◆ **The task**
Check every line of the data below for "nothing". Copy each one that has it.

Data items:
----

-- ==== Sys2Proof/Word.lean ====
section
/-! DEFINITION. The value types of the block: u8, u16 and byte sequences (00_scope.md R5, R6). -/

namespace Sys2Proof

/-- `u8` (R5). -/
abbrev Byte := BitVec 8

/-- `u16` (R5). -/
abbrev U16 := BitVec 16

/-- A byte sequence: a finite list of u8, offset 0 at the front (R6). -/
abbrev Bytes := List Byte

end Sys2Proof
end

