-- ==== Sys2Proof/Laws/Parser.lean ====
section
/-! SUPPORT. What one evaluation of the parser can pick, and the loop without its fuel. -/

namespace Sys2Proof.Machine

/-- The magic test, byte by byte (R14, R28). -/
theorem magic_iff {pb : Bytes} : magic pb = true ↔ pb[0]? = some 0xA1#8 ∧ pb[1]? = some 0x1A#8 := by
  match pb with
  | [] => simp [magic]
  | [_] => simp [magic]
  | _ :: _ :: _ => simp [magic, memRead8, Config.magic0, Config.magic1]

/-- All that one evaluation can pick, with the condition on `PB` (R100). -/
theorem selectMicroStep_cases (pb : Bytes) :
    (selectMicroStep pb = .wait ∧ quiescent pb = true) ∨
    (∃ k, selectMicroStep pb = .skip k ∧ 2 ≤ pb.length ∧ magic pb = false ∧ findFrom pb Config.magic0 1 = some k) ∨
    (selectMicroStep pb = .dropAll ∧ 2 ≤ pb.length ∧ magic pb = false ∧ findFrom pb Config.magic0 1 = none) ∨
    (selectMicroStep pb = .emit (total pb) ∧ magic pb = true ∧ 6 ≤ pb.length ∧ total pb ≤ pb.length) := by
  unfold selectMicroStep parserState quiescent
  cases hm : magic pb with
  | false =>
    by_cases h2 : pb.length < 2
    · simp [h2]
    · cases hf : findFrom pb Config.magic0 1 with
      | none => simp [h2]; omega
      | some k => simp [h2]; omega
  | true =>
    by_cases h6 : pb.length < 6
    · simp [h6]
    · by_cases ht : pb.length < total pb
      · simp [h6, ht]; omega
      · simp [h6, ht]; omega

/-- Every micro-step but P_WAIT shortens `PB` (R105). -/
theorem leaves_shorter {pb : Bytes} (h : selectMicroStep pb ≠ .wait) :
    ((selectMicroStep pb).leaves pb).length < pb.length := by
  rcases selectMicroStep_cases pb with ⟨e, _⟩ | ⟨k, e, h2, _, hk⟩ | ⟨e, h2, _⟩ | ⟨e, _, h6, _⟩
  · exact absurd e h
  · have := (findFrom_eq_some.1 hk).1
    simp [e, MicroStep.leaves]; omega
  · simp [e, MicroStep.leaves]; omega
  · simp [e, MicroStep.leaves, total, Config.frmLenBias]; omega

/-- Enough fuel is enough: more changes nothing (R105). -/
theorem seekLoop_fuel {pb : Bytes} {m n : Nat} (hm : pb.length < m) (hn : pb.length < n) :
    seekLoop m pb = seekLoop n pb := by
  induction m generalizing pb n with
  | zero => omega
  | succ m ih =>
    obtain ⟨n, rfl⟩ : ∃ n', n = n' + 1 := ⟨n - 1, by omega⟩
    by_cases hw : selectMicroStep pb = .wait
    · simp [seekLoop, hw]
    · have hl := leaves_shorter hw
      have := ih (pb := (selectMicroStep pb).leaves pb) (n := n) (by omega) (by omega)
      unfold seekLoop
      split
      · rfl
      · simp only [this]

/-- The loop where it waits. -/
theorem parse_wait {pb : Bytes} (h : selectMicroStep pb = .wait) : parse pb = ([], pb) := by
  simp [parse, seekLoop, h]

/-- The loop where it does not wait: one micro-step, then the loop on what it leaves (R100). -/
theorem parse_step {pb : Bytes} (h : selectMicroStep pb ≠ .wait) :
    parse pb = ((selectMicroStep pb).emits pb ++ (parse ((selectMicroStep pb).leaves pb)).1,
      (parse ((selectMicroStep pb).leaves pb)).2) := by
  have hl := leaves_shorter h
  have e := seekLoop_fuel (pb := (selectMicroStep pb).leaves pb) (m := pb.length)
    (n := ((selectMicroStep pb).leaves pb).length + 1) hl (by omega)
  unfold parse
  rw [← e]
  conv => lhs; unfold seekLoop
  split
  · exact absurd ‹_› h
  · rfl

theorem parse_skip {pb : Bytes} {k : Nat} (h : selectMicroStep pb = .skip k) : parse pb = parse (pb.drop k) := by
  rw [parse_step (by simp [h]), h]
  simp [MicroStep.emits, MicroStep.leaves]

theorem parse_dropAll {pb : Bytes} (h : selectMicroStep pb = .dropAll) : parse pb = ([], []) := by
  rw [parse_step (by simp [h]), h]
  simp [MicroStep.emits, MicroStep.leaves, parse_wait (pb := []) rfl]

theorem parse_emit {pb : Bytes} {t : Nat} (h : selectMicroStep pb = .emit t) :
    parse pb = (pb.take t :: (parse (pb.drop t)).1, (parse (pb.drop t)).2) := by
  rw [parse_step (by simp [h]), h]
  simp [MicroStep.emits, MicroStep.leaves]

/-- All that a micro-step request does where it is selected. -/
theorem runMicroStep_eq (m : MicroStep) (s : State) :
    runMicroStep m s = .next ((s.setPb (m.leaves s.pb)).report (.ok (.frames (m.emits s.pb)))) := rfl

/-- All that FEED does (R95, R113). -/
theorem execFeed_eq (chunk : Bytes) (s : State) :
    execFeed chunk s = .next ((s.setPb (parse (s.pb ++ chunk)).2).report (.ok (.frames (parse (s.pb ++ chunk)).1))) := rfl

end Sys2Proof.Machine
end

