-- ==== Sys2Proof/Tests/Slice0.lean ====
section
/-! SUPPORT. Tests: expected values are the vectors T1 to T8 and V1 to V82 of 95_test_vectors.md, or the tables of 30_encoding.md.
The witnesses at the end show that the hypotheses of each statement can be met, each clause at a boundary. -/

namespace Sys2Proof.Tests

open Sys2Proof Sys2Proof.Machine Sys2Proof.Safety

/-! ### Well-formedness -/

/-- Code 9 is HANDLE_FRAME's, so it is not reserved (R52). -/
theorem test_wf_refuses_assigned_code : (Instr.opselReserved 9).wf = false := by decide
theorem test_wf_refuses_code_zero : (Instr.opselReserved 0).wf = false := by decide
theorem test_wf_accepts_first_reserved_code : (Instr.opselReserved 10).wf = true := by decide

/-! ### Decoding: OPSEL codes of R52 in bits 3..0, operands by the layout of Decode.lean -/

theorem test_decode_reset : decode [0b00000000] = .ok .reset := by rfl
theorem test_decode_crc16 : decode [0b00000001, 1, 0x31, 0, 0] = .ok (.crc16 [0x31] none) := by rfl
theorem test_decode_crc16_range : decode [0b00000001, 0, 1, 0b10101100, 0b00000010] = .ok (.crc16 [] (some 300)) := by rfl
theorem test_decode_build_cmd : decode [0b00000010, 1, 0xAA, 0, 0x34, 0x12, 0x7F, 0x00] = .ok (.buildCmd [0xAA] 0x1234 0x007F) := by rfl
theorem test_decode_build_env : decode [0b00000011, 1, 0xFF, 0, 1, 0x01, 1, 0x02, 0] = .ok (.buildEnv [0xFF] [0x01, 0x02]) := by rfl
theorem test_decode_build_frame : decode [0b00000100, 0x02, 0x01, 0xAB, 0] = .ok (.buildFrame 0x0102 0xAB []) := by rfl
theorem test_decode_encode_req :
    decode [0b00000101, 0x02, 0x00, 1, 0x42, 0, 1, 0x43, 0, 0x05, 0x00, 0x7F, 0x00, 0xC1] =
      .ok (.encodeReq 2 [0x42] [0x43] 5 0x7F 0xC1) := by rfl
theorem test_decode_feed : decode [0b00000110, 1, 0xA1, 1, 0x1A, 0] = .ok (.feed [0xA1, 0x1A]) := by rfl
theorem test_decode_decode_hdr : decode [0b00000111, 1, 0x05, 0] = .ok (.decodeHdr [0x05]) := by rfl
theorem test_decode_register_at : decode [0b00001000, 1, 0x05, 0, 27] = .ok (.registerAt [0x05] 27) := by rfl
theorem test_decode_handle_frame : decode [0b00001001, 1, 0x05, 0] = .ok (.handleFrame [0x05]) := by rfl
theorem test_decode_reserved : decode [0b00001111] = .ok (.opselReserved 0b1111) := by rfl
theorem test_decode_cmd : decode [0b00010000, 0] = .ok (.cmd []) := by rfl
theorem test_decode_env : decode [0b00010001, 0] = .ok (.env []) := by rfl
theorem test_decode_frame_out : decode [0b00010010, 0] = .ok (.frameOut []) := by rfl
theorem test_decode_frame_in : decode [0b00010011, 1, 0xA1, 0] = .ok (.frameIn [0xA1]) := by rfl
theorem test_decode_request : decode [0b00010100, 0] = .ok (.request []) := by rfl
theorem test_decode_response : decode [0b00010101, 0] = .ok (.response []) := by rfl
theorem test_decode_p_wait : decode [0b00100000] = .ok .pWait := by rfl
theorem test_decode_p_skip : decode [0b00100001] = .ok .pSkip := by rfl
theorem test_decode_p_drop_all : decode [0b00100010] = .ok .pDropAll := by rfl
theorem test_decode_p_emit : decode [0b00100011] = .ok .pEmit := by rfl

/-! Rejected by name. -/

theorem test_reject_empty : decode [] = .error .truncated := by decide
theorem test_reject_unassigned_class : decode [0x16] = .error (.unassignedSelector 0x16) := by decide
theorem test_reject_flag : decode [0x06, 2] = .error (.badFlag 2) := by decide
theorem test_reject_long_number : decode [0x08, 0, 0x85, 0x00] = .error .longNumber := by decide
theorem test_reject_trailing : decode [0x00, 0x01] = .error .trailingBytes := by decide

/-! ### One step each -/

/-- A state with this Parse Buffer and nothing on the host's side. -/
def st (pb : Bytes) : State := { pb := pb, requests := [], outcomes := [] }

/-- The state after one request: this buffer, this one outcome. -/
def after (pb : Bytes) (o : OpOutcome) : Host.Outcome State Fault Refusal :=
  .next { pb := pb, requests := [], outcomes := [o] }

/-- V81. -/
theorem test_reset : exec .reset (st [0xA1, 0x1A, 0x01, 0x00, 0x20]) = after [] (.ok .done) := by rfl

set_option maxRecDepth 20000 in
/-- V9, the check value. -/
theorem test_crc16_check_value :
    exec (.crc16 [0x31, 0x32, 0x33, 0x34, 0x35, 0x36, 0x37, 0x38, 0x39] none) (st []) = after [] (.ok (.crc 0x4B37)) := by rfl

----

◆ **Exercise solution**
/-- Enough fuel is enough: more changes nothing (R105). -/
/-- A state with this Parse Buffer and nothing on the host's side. -/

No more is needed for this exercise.